Work to be completed
Determine how many lines in the listing that follows include "permission". Answer only with that number.

[[ Supplied records open ]]

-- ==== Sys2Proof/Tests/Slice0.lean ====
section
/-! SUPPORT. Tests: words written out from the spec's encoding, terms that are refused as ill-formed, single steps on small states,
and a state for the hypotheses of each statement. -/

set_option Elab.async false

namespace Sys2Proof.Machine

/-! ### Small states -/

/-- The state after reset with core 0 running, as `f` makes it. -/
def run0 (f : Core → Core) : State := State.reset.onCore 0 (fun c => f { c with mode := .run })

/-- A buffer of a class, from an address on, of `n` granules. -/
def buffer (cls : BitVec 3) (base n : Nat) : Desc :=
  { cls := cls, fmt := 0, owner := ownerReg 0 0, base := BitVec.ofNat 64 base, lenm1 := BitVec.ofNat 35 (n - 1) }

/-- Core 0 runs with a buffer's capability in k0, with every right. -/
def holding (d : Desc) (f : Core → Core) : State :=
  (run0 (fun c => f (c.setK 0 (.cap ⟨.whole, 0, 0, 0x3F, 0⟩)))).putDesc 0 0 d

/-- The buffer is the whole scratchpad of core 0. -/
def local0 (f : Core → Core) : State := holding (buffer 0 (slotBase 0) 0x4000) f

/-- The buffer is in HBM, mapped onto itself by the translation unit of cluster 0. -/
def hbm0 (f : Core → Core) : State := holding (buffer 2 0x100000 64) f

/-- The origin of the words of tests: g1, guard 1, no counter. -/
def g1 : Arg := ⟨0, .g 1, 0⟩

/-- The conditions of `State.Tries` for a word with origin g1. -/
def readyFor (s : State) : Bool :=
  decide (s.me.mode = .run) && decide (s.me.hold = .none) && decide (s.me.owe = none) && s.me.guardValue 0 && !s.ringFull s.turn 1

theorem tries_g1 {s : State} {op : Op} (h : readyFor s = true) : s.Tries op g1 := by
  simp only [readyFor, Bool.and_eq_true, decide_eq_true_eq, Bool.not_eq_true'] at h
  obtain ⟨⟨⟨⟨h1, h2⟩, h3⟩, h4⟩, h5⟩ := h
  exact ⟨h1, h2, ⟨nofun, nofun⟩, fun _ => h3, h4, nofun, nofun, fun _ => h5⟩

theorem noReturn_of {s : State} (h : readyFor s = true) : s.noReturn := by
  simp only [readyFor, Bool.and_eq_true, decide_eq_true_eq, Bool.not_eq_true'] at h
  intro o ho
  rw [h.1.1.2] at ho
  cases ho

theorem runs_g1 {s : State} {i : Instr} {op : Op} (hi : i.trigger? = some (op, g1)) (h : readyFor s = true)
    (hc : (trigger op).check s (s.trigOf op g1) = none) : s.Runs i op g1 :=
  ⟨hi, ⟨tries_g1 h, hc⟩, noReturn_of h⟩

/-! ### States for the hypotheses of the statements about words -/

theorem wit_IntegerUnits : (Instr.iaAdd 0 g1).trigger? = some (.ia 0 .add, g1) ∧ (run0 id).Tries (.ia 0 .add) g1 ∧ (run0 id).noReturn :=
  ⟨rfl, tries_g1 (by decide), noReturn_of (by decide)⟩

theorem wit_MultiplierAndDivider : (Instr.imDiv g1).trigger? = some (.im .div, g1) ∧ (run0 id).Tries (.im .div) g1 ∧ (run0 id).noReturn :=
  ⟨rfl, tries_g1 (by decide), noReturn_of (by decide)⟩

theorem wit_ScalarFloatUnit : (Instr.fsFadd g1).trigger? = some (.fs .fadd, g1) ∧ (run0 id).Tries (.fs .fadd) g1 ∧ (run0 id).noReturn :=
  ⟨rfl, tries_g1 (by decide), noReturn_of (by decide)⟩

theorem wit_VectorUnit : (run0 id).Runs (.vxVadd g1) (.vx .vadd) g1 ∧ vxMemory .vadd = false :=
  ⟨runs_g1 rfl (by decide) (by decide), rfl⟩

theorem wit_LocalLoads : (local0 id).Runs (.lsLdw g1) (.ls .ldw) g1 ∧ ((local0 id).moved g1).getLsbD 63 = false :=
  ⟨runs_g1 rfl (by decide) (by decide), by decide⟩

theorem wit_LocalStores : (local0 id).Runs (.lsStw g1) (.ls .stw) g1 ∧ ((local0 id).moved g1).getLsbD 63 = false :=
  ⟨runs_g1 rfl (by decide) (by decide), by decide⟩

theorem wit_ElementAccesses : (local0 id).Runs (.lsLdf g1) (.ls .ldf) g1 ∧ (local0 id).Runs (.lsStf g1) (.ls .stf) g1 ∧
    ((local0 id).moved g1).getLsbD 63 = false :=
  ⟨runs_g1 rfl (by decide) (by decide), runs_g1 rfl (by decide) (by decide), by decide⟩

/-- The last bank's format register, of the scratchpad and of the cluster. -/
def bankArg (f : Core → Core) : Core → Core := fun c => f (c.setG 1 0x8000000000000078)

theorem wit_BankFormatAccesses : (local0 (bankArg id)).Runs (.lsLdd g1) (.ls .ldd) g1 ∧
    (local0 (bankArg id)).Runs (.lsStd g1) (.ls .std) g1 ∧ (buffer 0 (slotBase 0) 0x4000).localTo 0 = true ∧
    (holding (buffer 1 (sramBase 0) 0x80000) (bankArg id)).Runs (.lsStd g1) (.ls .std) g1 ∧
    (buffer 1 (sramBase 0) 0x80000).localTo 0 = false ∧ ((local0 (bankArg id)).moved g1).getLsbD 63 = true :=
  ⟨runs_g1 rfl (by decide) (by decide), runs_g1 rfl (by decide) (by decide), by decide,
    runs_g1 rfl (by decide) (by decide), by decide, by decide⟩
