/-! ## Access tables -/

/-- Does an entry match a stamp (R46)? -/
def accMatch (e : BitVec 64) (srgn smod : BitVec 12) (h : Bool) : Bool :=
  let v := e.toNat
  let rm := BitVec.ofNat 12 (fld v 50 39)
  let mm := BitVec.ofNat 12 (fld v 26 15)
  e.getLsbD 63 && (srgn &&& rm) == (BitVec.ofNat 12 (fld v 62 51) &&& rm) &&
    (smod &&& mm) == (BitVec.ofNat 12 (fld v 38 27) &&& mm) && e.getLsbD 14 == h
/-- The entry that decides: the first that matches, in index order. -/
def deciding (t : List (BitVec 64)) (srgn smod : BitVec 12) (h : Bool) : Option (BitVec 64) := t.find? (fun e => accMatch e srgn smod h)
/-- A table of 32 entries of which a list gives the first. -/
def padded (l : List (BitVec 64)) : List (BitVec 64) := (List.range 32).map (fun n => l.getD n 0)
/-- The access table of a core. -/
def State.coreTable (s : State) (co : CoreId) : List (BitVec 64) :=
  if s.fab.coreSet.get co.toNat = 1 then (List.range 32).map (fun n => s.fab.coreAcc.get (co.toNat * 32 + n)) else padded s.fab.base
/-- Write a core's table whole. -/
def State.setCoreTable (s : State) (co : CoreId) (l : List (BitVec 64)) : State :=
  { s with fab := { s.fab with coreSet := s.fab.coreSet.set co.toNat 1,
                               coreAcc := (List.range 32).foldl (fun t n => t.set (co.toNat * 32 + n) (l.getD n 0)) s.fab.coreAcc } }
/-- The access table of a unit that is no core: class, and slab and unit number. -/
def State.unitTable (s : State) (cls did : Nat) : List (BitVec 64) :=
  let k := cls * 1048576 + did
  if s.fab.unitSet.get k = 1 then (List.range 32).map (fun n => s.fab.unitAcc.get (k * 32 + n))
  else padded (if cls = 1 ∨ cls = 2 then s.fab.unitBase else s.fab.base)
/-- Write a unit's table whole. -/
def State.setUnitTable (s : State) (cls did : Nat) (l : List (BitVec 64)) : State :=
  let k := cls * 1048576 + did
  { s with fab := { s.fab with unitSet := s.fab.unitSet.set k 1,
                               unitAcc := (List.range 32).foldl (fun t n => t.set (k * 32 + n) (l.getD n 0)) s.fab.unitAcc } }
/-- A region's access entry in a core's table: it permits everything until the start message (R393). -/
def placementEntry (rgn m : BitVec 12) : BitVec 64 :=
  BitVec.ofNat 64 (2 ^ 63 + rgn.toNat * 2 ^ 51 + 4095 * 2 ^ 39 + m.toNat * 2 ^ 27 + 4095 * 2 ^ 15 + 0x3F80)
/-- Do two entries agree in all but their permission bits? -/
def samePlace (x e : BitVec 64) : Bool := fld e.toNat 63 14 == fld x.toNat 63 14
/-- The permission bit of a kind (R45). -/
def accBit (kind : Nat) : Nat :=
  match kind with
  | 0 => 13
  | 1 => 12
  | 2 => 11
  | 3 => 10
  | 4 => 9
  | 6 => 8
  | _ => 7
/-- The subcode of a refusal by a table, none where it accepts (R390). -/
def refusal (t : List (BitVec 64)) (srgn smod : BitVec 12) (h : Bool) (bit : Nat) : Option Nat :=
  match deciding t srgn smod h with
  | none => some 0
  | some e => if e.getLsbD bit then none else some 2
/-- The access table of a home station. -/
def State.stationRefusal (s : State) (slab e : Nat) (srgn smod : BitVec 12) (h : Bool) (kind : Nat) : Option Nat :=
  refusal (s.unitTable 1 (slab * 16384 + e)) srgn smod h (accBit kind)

[[ Supplied records closed ]]

Result
2